◆ What you should do:
Print every line of the data word for word.

START Provided entries

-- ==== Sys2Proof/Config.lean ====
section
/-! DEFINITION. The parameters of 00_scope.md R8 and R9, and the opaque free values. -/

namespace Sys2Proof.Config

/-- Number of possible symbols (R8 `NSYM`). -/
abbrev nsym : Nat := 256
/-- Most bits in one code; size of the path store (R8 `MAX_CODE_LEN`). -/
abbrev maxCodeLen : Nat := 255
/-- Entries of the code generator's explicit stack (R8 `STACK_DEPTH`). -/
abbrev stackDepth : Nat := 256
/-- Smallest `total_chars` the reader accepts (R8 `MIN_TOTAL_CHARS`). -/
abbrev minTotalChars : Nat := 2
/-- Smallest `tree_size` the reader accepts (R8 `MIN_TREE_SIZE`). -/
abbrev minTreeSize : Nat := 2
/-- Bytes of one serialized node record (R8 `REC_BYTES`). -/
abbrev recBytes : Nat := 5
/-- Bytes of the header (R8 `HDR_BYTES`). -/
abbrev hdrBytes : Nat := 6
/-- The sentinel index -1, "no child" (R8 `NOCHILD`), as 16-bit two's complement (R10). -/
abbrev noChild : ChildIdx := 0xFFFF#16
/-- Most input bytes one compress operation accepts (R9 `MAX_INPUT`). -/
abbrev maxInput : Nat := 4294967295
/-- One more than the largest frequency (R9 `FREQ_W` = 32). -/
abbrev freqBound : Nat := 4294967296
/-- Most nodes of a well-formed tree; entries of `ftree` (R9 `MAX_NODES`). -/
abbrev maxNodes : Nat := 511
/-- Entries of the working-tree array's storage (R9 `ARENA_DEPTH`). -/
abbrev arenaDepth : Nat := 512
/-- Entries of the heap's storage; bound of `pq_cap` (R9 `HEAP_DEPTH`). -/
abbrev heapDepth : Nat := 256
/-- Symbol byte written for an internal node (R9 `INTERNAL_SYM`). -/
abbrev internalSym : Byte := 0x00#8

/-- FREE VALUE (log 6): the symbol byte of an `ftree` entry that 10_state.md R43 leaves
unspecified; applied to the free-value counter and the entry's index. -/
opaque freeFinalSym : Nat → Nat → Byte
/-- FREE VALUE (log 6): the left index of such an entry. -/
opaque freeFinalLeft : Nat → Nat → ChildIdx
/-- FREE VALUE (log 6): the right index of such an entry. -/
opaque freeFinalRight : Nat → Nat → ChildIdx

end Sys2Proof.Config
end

END Provided entries

◆ Solution below:
-- ==== Sys2Proof/Config.lean ====
section
/-! DEFINITION. The parameters of 00_scope.md R8 and R9, and the opaque free values. -/

namespace Sys2Proof.Config

/-- Number of possible symbols (R8 `NSYM`). -/
abbrev nsym : Nat := 256
/-- Most bits in one code; size of the path store (R8 `MAX_CODE_LEN`). -/
abbrev maxCodeLen : Nat := 255
/-- Entries of the code generator's explicit stack (R8 `STACK_DEPTH`). -/
abbrev stackDepth : Nat := 256
/-- Smallest `total_chars` the reader accepts (R8 `MIN_TOTAL_CHARS`). -/
abbrev minTotalChars : Nat := 2
/-- Smallest `tree_size` the reader accepts (R8 `MIN_TREE_SIZE`). -/
abbrev minTreeSize : Nat := 2
/-- Bytes of one serialized node record (R8 `REC_BYTES`). -/
abbrev recBytes : Nat := 5
/-- Bytes of the header (R8 `HDR_BYTES`). -/
abbrev hdrBytes : Nat := 6
/-- The sentinel index -1, "no child" (R8 `NOCHILD`), as 16-bit two's complement (R10). -/
abbrev noChild : ChildIdx := 0xFFFF#16
/-- Most input bytes one compress operation accepts (R9 `MAX_INPUT`). -/
abbrev maxInput : Nat := 4294967295
/-- One more than the largest frequency (R9 `FREQ_W` = 32). -/
abbrev freqBound : Nat := 4294967296
/-- Most nodes of a well-formed tree; entries of `ftree` (R9 `MAX_NODES`). -/
abbrev maxNodes : Nat := 511
/-- Entries of the working-tree array's storage (R9 `ARENA_DEPTH`). -/
abbrev arenaDepth : Nat := 512
/-- Entries of the heap's storage; bound of `pq_cap` (R9 `HEAP_DEPTH`). -/
abbrev heapDepth : Nat := 256
/-- Symbol byte written for an internal node (R9 `INTERNAL_SYM`). -/
abbrev internalSym : Byte := 0x00#8

/-- FREE VALUE (log 6): the symbol byte of an `ftree` entry that 10_state.md R43 leaves
unspecified; applied to the free-value counter and the entry's index. -/
opaque freeFinalSym : Nat → Nat → Byte
/-- FREE VALUE (log 6): the left index of such an entry. -/
opaque freeFinalLeft : Nat → Nat → ChildIdx
/-- FREE VALUE (log 6): the right index of such an entry. -/
opaque freeFinalRight : Nat → Nat → ChildIdx

end Sys2Proof.Config
end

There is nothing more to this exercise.